Let’s start with a simple boxplot :

ggplot(msleep, aes(x = vore, y = sleep_rem)) +
  geom_boxplot()
Warning: Removed 22 rows containing non-finite values (`stat_boxplot()`).

If you wish to sort the X axis in ascending order of their median in the Y axis ( for example if you’re running an ANOVA with a Tukey HSD test), there is a function especially made for that in the forcats package :

library(forcats)
library(tidyr)

msleep %>% 
  drop_na() %>% 
  mutate(vore = fct_reorder(vore,sleep_rem)) %>% 
  ggplot(aes(x = vore, y = sleep_rem)) +
  geom_boxplot()

By default, the function sorts with the median function. You can specify any other R function, for example the mean :

msleep %>% 
  drop_na() %>% 
  mutate(vore = fct_reorder(vore,sleep_rem,mean)) %>% 
  ggplot(aes(x = vore, y = sleep_rem)) +
  geom_boxplot()

You can also manually specify the order, with the fct_relevel function.

msleep %>% 
  drop_na() %>% 
  mutate(vore = fct_relevel(vore,"omni","insecti")) %>% 
  ggplot(aes(x = vore, y = sleep_rem)) +
  geom_boxplot()

Any factor level you don’t specify in the function call are added at the end of the list, in their original order.

Adding little images to a plot

Sometimes, you might want to add little images to a plot, for a more an even nicer looking figure. In order to do this, you’ll need to install and activate an additional package called ggimage, which contains a geom_image function to do exactly this.

library(ggimage)
msleep %>% 
  drop_na() %>% 
  mutate(vore = fct_relevel(vore,"omni","insecti")) %>% 
  ggplot(aes(x = vore, y = sleep_rem)) +
  geom_boxplot() +
  geom_image(size = 0.08, aes(x = "herbi", y = 5.2, image = "https://static.thenounproject.com/png/2545-200.png")) +
  geom_image(size = 0.08,aes(x = "carni", y = 5.2, image = "https://static.thenounproject.com/png/18664-200.png")) +
  geom_image(size = 0.08,aes(x = "omni", y = 5.2, image = "https://static.thenounproject.com/png/5271-200.png")) +
  geom_image(size = 0.08,aes(x = "insecti", y = 5.2, image = "https://static.thenounproject.com/png/2546-200.png"))

Note that it would be a better idea to download the required images on your computer and let R use a local path instead (e.g. c:\Windows\etc.).

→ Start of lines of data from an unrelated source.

-- ==== Sys2Proof/Machine/Fec.lean ====
section
/-! DEFINITION. The Reed-Solomon code RS(544,514) over GF(2¹⁰) (R299), and how a codeword's symbols lie on the lanes. The field
polynomial, the generator's roots and the order of symbols are those of IEEE 802.3, which R299 names (log 85). A polynomial is the
list of its coefficients from degree 0 up; a codeword is the list of its symbols in order of sending, highest degree first. -/

namespace Sys2Proof.Machine

/-- α × x, with α¹⁰ = α³ + 1. -/
def gfTimes (x : Nat) : Nat := if x < 512 then 2 * x else (2 * x) ^^^ 0x409

/-- x / α. -/
def gfHalf (x : Nat) : Nat := if x % 2 = 1 then (x ^^^ 0x409) / 2 else x / 2

def gfMul (a b : Nat) : Nat :=
  if a = 0 || b = 0 then 0
  else (List.range 10).foldr (fun i acc => gfTimes acc ^^^ (if b.testBit i then a else 0)) 0

/-- 1 / a, as a to the power 1,022. -/
def gfInv (a : Nat) : Nat :=
  ((List.range 9).foldl (fun (p : Nat × Nat) _ => let sq := gfMul p.2 p.2
                                                  (gfMul p.1 sq, sq)) (1, a)).1

/-- x, f x, f (f x), …: n of them. -/
def iterates (f : Nat → Nat) : Nat → Nat → List Nat
  | 0, _ => []
  | n + 1, x => x :: iterates f n (f x)

/-- α⁰ to α²⁹, the roots of the generator. -/
def rsRoots : List Nat := iterates gfTimes 30 1

/-- The sum of two polynomials. -/
def polyAdd : List Nat → List Nat → List Nat
  | [], q => q
  | p, [] => p
  | a :: p, b :: q => (a ^^^ b) :: polyAdd p q

/-- The generator (x + α⁰) … (x + α²⁹). -/
def rsGen : List Nat := rsRoots.foldl (fun g r => polyAdd (0 :: g) (g.map (gfMul r))) [1]

/-- The 30 check symbols of 514 data symbols. -/
def rsParity (data : List Nat) : List Nat :=
  let g := (rsGen.take 30).reverse
  data.foldl (fun r m => let fb := m ^^^ r.headD 0
                         polyAdd (r.drop 1 ++ [0]) (g.map (gfMul fb))) (List.replicate 30 0)

/-- A codeword: its data symbols, then the check symbols. -/
def rsEncode (data : List Nat) : List Nat := data ++ rsParity data

def rsSyndromes (w : List Nat) : List Nat := rsRoots.map (fun a => w.foldl (fun acc x => gfMul acc a ^^^ x) 0)

def polyEval (p : List Nat) (x : Nat) : Nat := p.foldr (fun c acc => gfMul acc x ^^^ c) 0

/-- The locator search of Berlekamp and Massey: the locator, its length, the last one before a change of length, how long ago,
and the discrepancy there. -/
structure Locator where
  c : List Nat := [1]
  len : Nat := 0
  b : List Nat := [1]
  m : Nat := 1
  d : Nat := 1
deriving DecidableEq, Repr

def locStep (syn : List Nat) (x : Locator) (n : Nat) : Locator :=
  let d := (List.range x.len).foldl (fun a i => a ^^^ gfMul (x.c.getD (i + 1) 0) (syn.getD (n - 1 - i) 0)) (syn.getD n 0)
  if d = 0 then { x with m := x.m + 1 } else
  let k := gfMul d (gfInv x.d)
  let c := polyAdd x.c (List.replicate x.m 0 ++ x.b.map (gfMul k))
  if 2 * x.len ≤ n then { c := c, len := n + 1 - x.len, b := x.c, m := 1, d := d } else { x with c := c, m := x.m + 1 }

/-- Places, in order of sending, at which the locator says a symbol is wrong, each with 1/X of its locator. -/
def rsPlaces (loc : List Nat) : List (Nat × Nat) :=
  ((iterates gfHalf 544 1).zipIdx).filterMap (fun p => if polyEval loc p.1 = 0 then some (543 - p.2, p.1) else none)

/-- The symbol error at a place (Forney). -/
def rsError (syn loc : List Nat) (x : Nat) : Nat :=
  let om := (List.range 30).map (fun i => (List.range (i + 1)).foldl (fun a j => a ^^^ gfMul (loc.getD j 0) (syn.getD (i - j) 0)) 0)
  let dl := (List.range (loc.length - 1)).map (fun i => if i % 2 = 0 then loc.getD (i + 1) 0 else 0)
  gfMul (gfInv x) (gfMul (polyEval om x) (gfInv (polyEval dl x)))

/-- Decode a codeword: its symbols and the places corrected; none when it is uncorrectable. -/
def rsDecode (w : List Nat) : Option (List Nat × List Nat) :=
  let syn := rsSyndromes w
  if syn.all (fun x => x = 0) then some (w, []) else
  let l := (List.range 30).foldl (locStep syn) {}
  let ps := rsPlaces l.c
  if 15 < l.len || ps.length ≠ l.len then none
  else some (ps.foldl (fun v p => v.set p.1 (v.getD p.1 0 ^^^ rsError syn l.c p.2)) w, ps.map (fun p => p.1))

/-! ### Sideband, data and lanes (R299, R300, R308) -/

/-- The 514 data symbols: 20 bits of sideband, then 640 bytes, bit 0 of each first. -/
def cwSymbols (seq ack : BitVec 10) (data : List Byte) : List Nat :=
  let v := leNat (data.take 640)
  seq.toNat :: ack.toNat :: (List.range 512).map (fun k => nfld v (10 * k + 9) (10 * k))

/-- The bytes of 512 data symbols. -/
def cwBytes (syms : List Nat) : List Byte := toLE 640 (syms.foldr (fun x acc => x % 1024 + 1024 * acc) 0)

/-- Symbols round-robin over `width` logical lanes, in ascending lane order. -/
def laySymbols (width : Nat) (w : List Nat) : List (List Nat) :=
  (List.range width).map (fun l => ((w.zipIdx).filter (fun p => p.2 % width = l)).map (fun p => p.1))

/-- The codeword whose symbols lie on logical lanes; a lane that brings too few reads as zeros. -/
def takeSymbols (lanes : List (List Nat)) : List Nat :=
  (List.range 544).map (fun i => (lanes.getD (i % max 1 lanes.length) []).getD (i / max 1 lanes.length) 0 % 1024)

end Sys2Proof.Machine
end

If you have more than 2 or 3 images, it might be a better idea to store the file paths in a data frame instead of doing it manually like I did.

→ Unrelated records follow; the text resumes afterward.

-- ==== Sys2Proof/Machine/Ops.lean ====
section
/-! DEFINITION. The named operations over State that the commands share: queues and items, Bell events and
interrupt pending bits, windows, tasks and their cancellation, memory requests and their tags, and how
an item ends. -/

namespace Sys2Proof.Machine

/-- What no command changes but those of the pins, supplies and fuses, said once: the waiting commands, CASC_ID and the other
static levels (R384), the fuses (R402), and the test access port, which takes nothing from the die's clocks (R401). -/
def keepOuter (s t : State) : State :=
  { t with pending := s.pending, cascId := s.cascId, rstLow := s.rstLow, powered := s.powered, fuses := s.fuses,
           newFuses := s.newFuses, tap := s.tap }

/-- RST_N is low, power is out, or the die is muted: no command of a running die reaches it (R378, R385, R397). -/
def still (s : State) : Bool := s.rstLow || s.mute.muted || !s.powered

/-- A command with its effect on a running die; on a still one the state stays (log 15). -/
def live (s : State) (f : State → State) : Host.Outcome State Fault Refusal :=
  .next (if still s then s else keepOuter s (f s))

/-- Work of the breath has begun: what a boundary changes (Table 3.8) had to come before it (R72, log 76). -/
def inBreath (s : State) : State := { s with edge := false }

/-- A command that is work of the breath under way. -/
def work (s : State) (f : State → State) : Host.Outcome State Fault Refusal := live s (fun s => f (inBreath s))

/-- A change of Table 3.8 that has a row of its own: it happens at a boundary, before any work of the breath that the
boundary opens (R72, log 76). -/
def atEdge (s : State) (f : State → State) : Host.Outcome State Fault Refusal :=
  live s (fun s => if s.edge then f s else s)

/-- A command of the Mute and reset pins, which looks itself at whether the die is still. -/
def pins (s : State) (f : State → State) : Host.Outcome State Fault Refusal := .next (keepOuter s (f s))

/-- A command of the supplies, the fuses or the test access port. -/
def always (s : State) (f : State → State) : Host.Outcome State Fault Refusal := .next (f s)

/-! ### Capability words -/

def clustersEn (s : State) : Nat := fld (cap s 0) 11 8
def capEpoch (s : State) : Byte := s.epoch
/-- The die is running a structure image: it admits and executes (R341; log 17). -/
def running (s : State) : Bool := s.reed.active.isSome && !s.reed.warm && variant s ≠ 0

/-! ### Queues and items -/

def getQ (s : State) (q : Nat) : Queue := tget {} s.queues q
def setQ (s : State) (q : Nat) (v : Queue) : State := { s with queues := tput {} s.queues q v }
def modQ (s : State) (q : Nat) (f : Queue → Queue) : State := setQ s q (f (getQ s q))

/-- Engine of a queue (Table 2.1): 0 ATE, 1 PGE, 2 CLE, 3 ROE, 4 TSE. -/
def engineOf (q : Nat) : Nat :=
  if q < 64 then 0 else if q < 96 then 1 else if q < 352 then 2 else if q < 384 then 3 else 4

/-- KQ_CAP0.CLE: the capability words report the Collective Engine present (Table 0.5). -/
def hasCle (s : State) : Bool := (cap s 0).getLsbD 4

/-- A queue that the register window holds (R24), of an engine that the capability words do not report absent (R4, Table 15.12). -/
def queuePresent (s : State) (q : Nat) : Bool := decide (q < 392) && (hasCle s || engineOf q ≠ 2)

def isItem (q : Nat) (idx : W32) (i : Item) : Bool := i.q = q && i.idx = idx
def findItem (s : State) (q : Nat) (idx : W32) : Option Item := s.items.find? (isItem q idx)
def dropItem (s : State) (q : Nat) (idx : W32) : State :=
  { s with items := s.items.filter (fun i => !isItem q idx i) }
def modItem (s : State) (q : Nat) (idx : W32) (f : Item → Item) : State :=
  { s with items := s.items.map (fun i => if isItem q idx i then f i else i) }

/-- Items accepted and not yet completed (Table 2.7). -/
def inflight (s : State) (q : Nat) : Nat := (s.items.filter (fun i => i.q = q)).length

/-- Every queue of the die reads STATE closed (R232, R266). -/
def allClosed (s : State) : Bool := s.queues.all (fun p => p.2.st = 0)

def lowBreath (s : State) : W32 := BitVec.ofNat 32 s.breath.num.toNat

/-! ### Bell events and interrupt pending bits -/

/-- Events of class F in Table 17.2. -/
def isFaultCode (code : Nat) : Bool :=
  [0x0002, 0x0010, 0x0030, 0x0031, 0x0032, 0x0033, 0x0040, 0x0041, 0x0042, 0x0043, 0x0044, 0x0045,
   0x0046, 0x0050, 0x0051, 0x0052, 0x0053, 0x00FF].contains code

/-- Put an event into the staging queue, or drop and count it when 256 wait (R369). -/
def stageEvent (s : State) (e : BellEvent) : State :=
  if s.bell.staging.length < 256 then
    { s with bell := { s.bell with staging := s.bell.staging ++ [e] } }
  else
    { s with bell := { s.bell with dropped := satAdd s.bell.dropped 1,
                                   droppedSince := s.bell.droppedSince + 1 } }
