-- ==== Sys2Proof/Machine/Operands.lean ====
section
/-! DEFINITION. Operand layouts: the fields of a command by byte offset (Tables 2.9, 2.13 to 2.18), address
fields (Table 2.10), and the reserved bits of a command (R9). -/

namespace Sys2Proof.Machine

/-- `n` bytes of a command from byte `off`. -/
def cmdAt (c : BitVec 512) (off n : Nat) : Nat := (c.toNat >>> (8 * off)) % 2 ^ (8 * n)

/-- A 64-bit field of a command. -/
def cmd64 (c : BitVec 512) (off : Nat) : W64 := BitVec.ofNat 64 (cmdAt c off 8)

/-! Header (Table 2.9) -/
def Item.waitQ (i : Item) : Nat := cmdAt i.cmd 10 2
def Item.waitCpl (i : Item) : W32 := BitVec.ofNat 32 (cmdAt i.cmd 12 4)

/-- CLASS of an address field (Table 2.10). -/
def addrCls (a : W64) : Cls := if a.getLsbD 63 then .h else .d
def addrVa (a : W64) : Nat := a.toNat % 2 ^ 52
/-- CLASS and VA alone, as DETAIL and a fault record carry them (Table 2.21). -/
def addrKey (a : W64) : Nat := (a.toNat / 2 ^ 63) * 2 ^ 63 + addrVa a
/-- The address field `k` bytes further on, within the 52-bit space. -/
def addrAdd (a : W64) (k : Nat) : W64 :=
  BitVec.ofNat 64 (a.toNat / 2 ^ 52 * 2 ^ 52 + (addrVa a + k) % 2 ^ 52)
/-- Reserved bits [62:52] are nonzero (R44). -/
def addrRsv (a : W64) : Bool := nfld a.toNat 62 52 ≠ 0

/-- Two operand ranges overlap when they have one CLASS and share a virtual byte (R126). -/
def rangesOverlap (a : W64) (n : Nat) (b : W64) (m : Nat) : Bool :=
  addrCls a = addrCls b && overlaps (addrVa a) n (addrVa b) m

/-- Bytes `a` to `b` − 1 of a command are all zero. -/
def zeroBytes (c : BitVec 512) (a b : Nat) : Bool := cmdAt c a (b - a) = 0

/-- Opcodes of Table 2.12. -/
def opcodeKnown (o : Nat) : Bool :=
  [0x01, 0x02, 0x10, 0x11, 0x20, 0x21, 0x22, 0x23, 0x24, 0x25, 0x26, 0x27, 0x28, 0x30, 0x31, 0x32, 0x33,
   0x34, 0x35, 0x36, 0x40, 0x41, 0x42, 0x50, 0x51].contains o

/-- Engine of an opcode (Table 2.12): 0 ATE to 4 TSE; 5 common to all queues; 6 reserved. -/
def opcodeEngine (o : Nat) : Nat :=
  if !opcodeKnown o then 6 else if o < 0x10 then 5 else if o < 0x20 then 0 else if o < 0x30 then 1
  else if o < 0x40 then 2 else if o < 0x50 then 3 else 4

/-- A reserved field of the command is nonzero (R9, R45; Tables 2.9 and 2.13 to 2.18). The fields that a
layout gives as zero or ignored for an opcode are not reserved. Two of these are the model's choice (log 91): bits [15:9] of WAIT_Q,
which Table 2.9 calls reserved, count with WAIT_EN = 0 too, and of the DESC that R280 reserves in RING_PASS the reserved bits [62:52]
of an address field alone. -/
def reservedSet (c : BitVec 512) : Bool :=
  let o := cmdAt c 1 1
  let hdr := cmdAt c 2 2 / 8 ≠ 0 || cmdAt c 8 2 / 2 ^ 12 ≠ 0 || cmdAt c 10 2 / 2 ^ 9 ≠ 0
  let rsv := fun a b => !zeroBytes c a b
  let ad := fun off => addrRsv (cmd64 c off)
  if o = 0x01 then cmdAt c 2 2 / 8 ≠ 0 || rsv 17 64
  else if o = 0x02 then hdr
  else if o = 0x10 || o = 0x11 then
    hdr || ad 16 || cmdAt c 26 2 ≠ 0 || cmdAt c 43 1 / 16 ≠ 0 || cmdAt c 28 4 / 2 ^ 17 ≠ 0 || rsv 46 64
  else if 0x20 ≤ o ∧ o ≤ 0x28 then
    hdr || (decide (o ≤ 0x25) && cmdAt c 26 2 ≠ 0) || cmdAt c 47 1 ≠ 0
      || (o = 0x21 && ad 16) || (o = 0x27 && ad 16) || (o = 0x22 && cmdAt c 30 2 ≠ 0)
      || (o = 0x26 && ad 48) || (o = 0x28 && cmdAt c 48 8 / 2 ^ 34 ≠ 0)
  else if 0x30 ≤ o ∧ o ≤ 0x36 then
    hdr || (o ≠ 0x36 && ad 16) || (o ≠ 0x36 && ad 24) || ((o = 0x34 || o = 0x36) && ad 48) || rsv 56 64
  else if 0x40 ≤ o ∧ o ≤ 0x42 then
    hdr || ad 16 || ad 24 || cmdAt c 43 1 ≠ 0 || (o = 0x41 && ad 48) || rsv 56 64
  else if o = 0x50 || o = 0x51 then hdr || ad 16 || rsv 38 64
  else false

end Sys2Proof.Machine
end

Also, these little images would have been a good candidate for the annotate function, but as of the publication of this workshop, the geom_image were not usable with the annotate function.

Miscellaenous

Tracing any shape

If you ever need to draw a shape (really, any shape) in R, you just need to prepare a data frame with the required coordinates, and ask R to connect them with the geom_path function. It is then only a matter of patiently defining the coordinates!

data.frame(
  x = c(1,2,3,1),
  y = c(1,2,1,1)
) %>% 
  ggplot(aes(x = x, y = y)) +
  geom_path()

Marginal distributions.

If you ever need to add distributions to the margins of a scatter plot, there is a function built especially for that in the ggExtra package, called ggMargin.

The only quirk of this function is that you must save your ggplot2 to an object before appending the marginal plots. You cannot add them directly.

library(ggExtra)
p <- ggplot(msleep, aes(x = sleep_total, y = sleep_rem)) +
  geom_point()
ggMarginal(p, type = "histogram")
Warning: Removed 22 rows containing missing values (`geom_point()`).

ggMarginal(p, type = "boxplot")
Warning: Removed 22 rows containing missing values (`geom_point()`).